I am trying to set the environment variable in my powershell script.
Heres my code snippet.It sets the system environment variable (System Properties > Environment variable > Path) however, I am unable to start rabbitmq-service in powershell.
'$ENV:PATH' command output doesn't have the newly added path. After system restart $ENV:PATH contains the new path but the command 'rabbitmq-service' still doesnt work.
# SET Erlang and RabbitMQ Home Path
$ERLANG_HOME = "$env:PROGRAMFILES\erl9.2"
[System.Environment]::SetEnvironmentVariable("ERLANG_HOME", $ERLANG_HOME, "Machine")
$ERTS_HOME = "$env:PROGRAMFILES\erts-9.2"
[System.Environment]::SetEnvironmentVariable("ERTS_HOME", $ERTS_HOME, "Machine")
$RABBITMQ_HOME = "$env:PROGRAMFILES\RabbitMQ Server\rabbitmq_server-3.6.11"
[System.Environment]::SetEnvironmentVariable("RABBITMQ_HOME", $RABBITMQ_HOME, "Machine")
# Add Erlang and RabbitMQ to Path
$System_Path_Elems = [System.Environment]::GetEnvironmentVariable("PATH", "Machine").Split(";")
if (!$System_Path_Elems.Contains("$RABBITMQ_HOME\sbin") -and !$System_Path_Elems.Contains("$ERLANG_HOME\bin") -and !$System_Path_Elems.Contains("$ERTS_HOME\bin"))
{
$newPath = [System.String]::Join(";", $System_Path_Elems + "$ERLANG_HOME\bin" + "$ERTS_HOME\bin" + "$RABBITMQ_HOME\sbin")
[System.Environment]::SetEnvironmentVariable("PATH", $newPath, "Machine")
}
If I set the PATH using $env:PATH as below in my script, It works.
$env:Path += ";C:\\Program Files\\erl9.2\\erts-9.2\\bin;
C:\\Program Files\\RabbitMQ Server\\rabbitmq_server-3.6.11\\sbin;C:\\Program Files\\erl9.2\\bin"
I am able to execute the following commands without any issues.
rabbitmq-service remove
rabbitmq-plugins enable rabbitmq_management --offline
rabbitmq-service install
rabbitmq-service start
So, why 'SetEnvironmentVariable' doesn't work. Am I missing something here?
$env:PATH = ...
is equivalent to (namespace prefix System.
implied):
[Environment]::SetEnvironmentVariable(
'PATH',
...,
[EnvironmentVariableTarget]::Process
)
PowerShell automatically converts strings to enumeration values, so 'Process'
in lieu of [EnvironmentVariableTarget]::Process
works too.
That is, in both cases you're updating the environment variable for the current process only - future sessions will not see the updated value.
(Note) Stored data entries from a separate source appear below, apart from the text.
/-! State.modQueue -/

@[simp] theorem State.modQueue_sys (q : Nat) (f : Queue → Queue) : (s.modQueue q f).sys = s.sys := rfl
@[simp] theorem State.modQueue_mem (q : Nat) (f : Queue → Queue) : (s.modQueue q f).mem = s.mem := rfl
@[simp] theorem State.modQueue_queues (q : Nat) (f : Queue → Queue) :
    (s.modQueue q f).queues = updWhere (fun x => x.id == q) f s.queues := rfl
@[simp] theorem State.modQueue_fetched (q : Nat) (f : Queue → Queue) : (s.modQueue q f).fetched = s.fetched := rfl
@[simp] theorem State.modQueue_cmds (q : Nat) (f : Queue → Queue) : (s.modQueue q f).cmds = s.cmds := rfl
@[simp] theorem State.modQueue_parts (q : Nat) (f : Queue → Queue) : (s.modQueue q f).parts = s.parts := rfl
@[simp] theorem State.modQueue_gens (q : Nat) (f : Queue → Queue) : (s.modQueue q f).gens = s.gens := rfl
@[simp] theorem State.modQueue_sched (q : Nat) (f : Queue → Queue) : (s.modQueue q f).sched = s.sched := rfl
@[simp] theorem State.modQueue_host (q : Nat) (f : Queue → Queue) : (s.modQueue q f).host = s.host := rfl
@[simp] theorem State.modQueue_dups (q : Nat) (f : Queue → Queue) : (s.modQueue q f).dups = s.dups := rfl
@[simp] theorem State.modQueue_drafts (q : Nat) (f : Queue → Queue) : (s.modQueue q f).drafts = s.drafts := rfl
@[simp] theorem State.modQueue_trd (q : Nat) (f : Queue → Queue) : (s.modQueue q f).trd = s.trd := rfl
@[simp] theorem State.modQueue_ks (q : Nat) (f : Queue → Queue) : (s.modQueue q f).ks = s.ks := rfl
@[simp] theorem State.modQueue_kc (q : Nat) (f : Queue → Queue) : (s.modQueue q f).kc = s.kc := rfl
@[simp] theorem State.modQueue_rt (q : Nat) (f : Queue → Queue) : (s.modQueue q f).rt = s.rt := rfl
@[simp] theorem State.modQueue_bn (q : Nat) (f : Queue → Queue) : (s.modQueue q f).bn = s.bn := rfl
@[simp] theorem State.modQueue_rng (q : Nat) (f : Queue → Queue) : (s.modQueue q f).rng = s.rng := rfl
@[simp] theorem State.modQueue_qr (q : Nat) (f : Queue → Queue) : (s.modQueue q f).qr = s.qr := rfl
@[simp] theorem State.modQueue_lk (q : Nat) (f : Queue → Queue) : (s.modQueue q f).lk = s.lk := rfl
@[simp] theorem State.modQueue_pt (q : Nat) (f : Queue → Queue) : (s.modQueue q f).pt = s.pt := rfl
@[simp] theorem State.modQueue_lc (q : Nat) (f : Queue → Queue) : (s.modQueue q f).lc = s.lc := rfl
@[simp] theorem State.modQueue_dbg (q : Nat) (f : Queue → Queue) : (s.modQueue q f).dbg = s.dbg := rfl
@[simp] theorem State.modQueue_mpu (q : Nat) (f : Queue → Queue) : (s.modQueue q f).mpu = s.mpu := rfl
@[simp] theorem State.modQueue_tmp (q : Nat) (f : Queue → Queue) : (s.modQueue q f).tmp = s.tmp := rfl
@[simp] theorem State.modQueue_sag (q : Nat) (f : Queue → Queue) : (s.modQueue q f).sag = s.sag := rfl
@[simp] theorem State.modQueue_bist (q : Nat) (f : Queue → Queue) : (s.modQueue q f).bist = s.bist := rfl
@[simp] theorem State.modQueue_evr (q : Nat) (f : Queue → Queue) : (s.modQueue q f).evr = s.evr := rfl
@[simp] theorem State.modQueue_iom (q : Nat) (f : Queue → Queue) : (s.modQueue q f).iom = s.iom := rfl
@[simp] theorem State.modQueue_board (q : Nat) (f : Queue → Queue) : (s.modQueue q f).board = s.board := rfl
@[simp] theorem State.modQueue_tears (q : Nat) (f : Queue → Queue) : (s.modQueue q f).tears = s.tears := rfl
@[simp] theorem State.modQueue_d3held (q : Nat) (f : Queue → Queue) : (s.modQueue q f).d3held = s.d3held := rfl
@[simp] theorem State.modQueue_draw (q : Nat) (f : Queue → Queue) : (s.modQueue q f).draw = s.draw := rfl
@[simp] theorem State.modQueue_out (q : Nat) (f : Queue → Queue) : (s.modQueue q f).out = s.out := rfl
@[simp] theorem State.modQueue_pending (q : Nat) (f : Queue → Queue) : (s.modQueue q f).pending = s.pending := rfl

/-! State.modPart -/

@[simp] theorem State.modPart_sys (p : Nat) (f : Part → Part) : (s.modPart p f).sys = s.sys := rfl
@[simp] theorem State.modPart_mem (p : Nat) (f : Part → Part) : (s.modPart p f).mem = s.mem := rfl
@[simp] theorem State.modPart_queues (p : Nat) (f : Part → Part) : (s.modPart p f).queues = s.queues := rfl
@[simp] theorem State.modPart_fetched (p : Nat) (f : Part → Part) : (s.modPart p f).fetched = s.fetched := rfl
@[simp] theorem State.modPart_cmds (p : Nat) (f : Part → Part) : (s.modPart p f).cmds = s.cmds := rfl
@[simp] theorem State.modPart_parts (p : Nat) (f : Part → Part) :
    (s.modPart p f).parts = updWhere (fun x => x.id == p) f s.parts := rfl
@[simp] theorem State.modPart_gens (p : Nat) (f : Part → Part) : (s.modPart p f).gens = s.gens := rfl
@[simp] theorem State.modPart_sched (p : Nat) (f : Part → Part) : (s.modPart p f).sched = s.sched := rfl
@[simp] theorem State.modPart_host (p : Nat) (f : Part → Part) : (s.modPart p f).host = s.host := rfl
@[simp] theorem State.modPart_dups (p : Nat) (f : Part → Part) : (s.modPart p f).dups = s.dups := rfl
@[simp] theorem State.modPart_drafts (p : Nat) (f : Part → Part) : (s.modPart p f).drafts = s.drafts := rfl
@[simp] theorem State.modPart_trd (p : Nat) (f : Part → Part) : (s.modPart p f).trd = s.trd := rfl
@[simp] theorem State.modPart_ks (p : Nat) (f : Part → Part) : (s.modPart p f).ks = s.ks := rfl
@[simp] theorem State.modPart_kc (p : Nat) (f : Part → Part) : (s.modPart p f).kc = s.kc := rfl
@[simp] theorem State.modPart_rt (p : Nat) (f : Part → Part) : (s.modPart p f).rt = s.rt := rfl
@[simp] theorem State.modPart_bn (p : Nat) (f : Part → Part) : (s.modPart p f).bn = s.bn := rfl
@[simp] theorem State.modPart_rng (p : Nat) (f : Part → Part) : (s.modPart p f).rng = s.rng := rfl
@[simp] theorem State.modPart_qr (p : Nat) (f : Part → Part) : (s.modPart p f).qr = s.qr := rfl
@[simp] theorem State.modPart_lk (p : Nat) (f : Part → Part) : (s.modPart p f).lk = s.lk := rfl
@[simp] theorem State.modPart_pt (p : Nat) (f : Part → Part) : (s.modPart p f).pt = s.pt := rfl
@[simp] theorem State.modPart_lc (p : Nat) (f : Part → Part) : (s.modPart p f).lc = s.lc := rfl
@[simp] theorem State.modPart_dbg (p : Nat) (f : Part → Part) : (s.modPart p f).dbg = s.dbg := rfl
@[simp] theorem State.modPart_mpu (p : Nat) (f : Part → Part) : (s.modPart p f).mpu = s.mpu := rfl
@[simp] theorem State.modPart_tmp (p : Nat) (f : Part → Part) : (s.modPart p f).tmp = s.tmp := rfl
@[simp] theorem State.modPart_sag (p : Nat) (f : Part → Part) : (s.modPart p f).sag = s.sag := rfl
@[simp] theorem State.modPart_bist (p : Nat) (f : Part → Part) : (s.modPart p f).bist = s.bist := rfl
@[simp] theorem State.modPart_evr (p : Nat) (f : Part → Part) : (s.modPart p f).evr = s.evr := rfl
@[simp] theorem State.modPart_iom (p : Nat) (f : Part → Part) : (s.modPart p f).iom = s.iom := rfl
@[simp] theorem State.modPart_board (p : Nat) (f : Part → Part) : (s.modPart p f).board = s.board := rfl
@[simp] theorem State.modPart_tears (p : Nat) (f : Part → Part) : (s.modPart p f).tears = s.tears := rfl
@[simp] theorem State.modPart_d3held (p : Nat) (f : Part → Part) : (s.modPart p f).d3held = s.d3held := rfl
@[simp] theorem State.modPart_draw (p : Nat) (f : Part → Part) : (s.modPart p f).draw = s.draw := rfl
@[simp] theorem State.modPart_out (p : Nat) (f : Part → Part) : (s.modPart p f).out = s.out := rfl
@[simp] theorem State.modPart_pending (p : Nat) (f : Part → Part) : (s.modPart p f).pending = s.pending := rfl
By contrast, if you use [Environment]::SetEnvironmentVariable()
with the [EnvironmentVariableTarget]::Machine
/ [EnvironmentVariableTarget]::User
targets, you update the persistent definitions machine-wide / for the current user only, without also updating the value in the current process; that is, these definitions only take effect in future sessions.
Unfortunately, there is no single call that would allow you to do both, so you'll need two calls:
# Update the current process' env.var
$env.PATH = ...
# Also persist the new value.
# Note that targeting [EnvironmentVariableTarget]::Machine requires
# ELEVATION (running as admin).
[Environment]::SetEnvironmentVariable('PATH', $env:PATH, <target>)
Caveat:
On Windows, the process-level $env:PATH
value is a composite value, the concatenation of the registry-based machine-level and the user-level definitions.
Additionally, just as $env:PATH
only contains expanded, literal values - even though he underlying registry entries may be defined by incorporating references to other environment variables (e.g. %SystemRoot%
) - [Environment]::SetEnvironmentVariable()
only supports writing literal paths.
A proper solution therefore requires reading and writing raw (unresolved) definitions from the registry, as shown in this answer.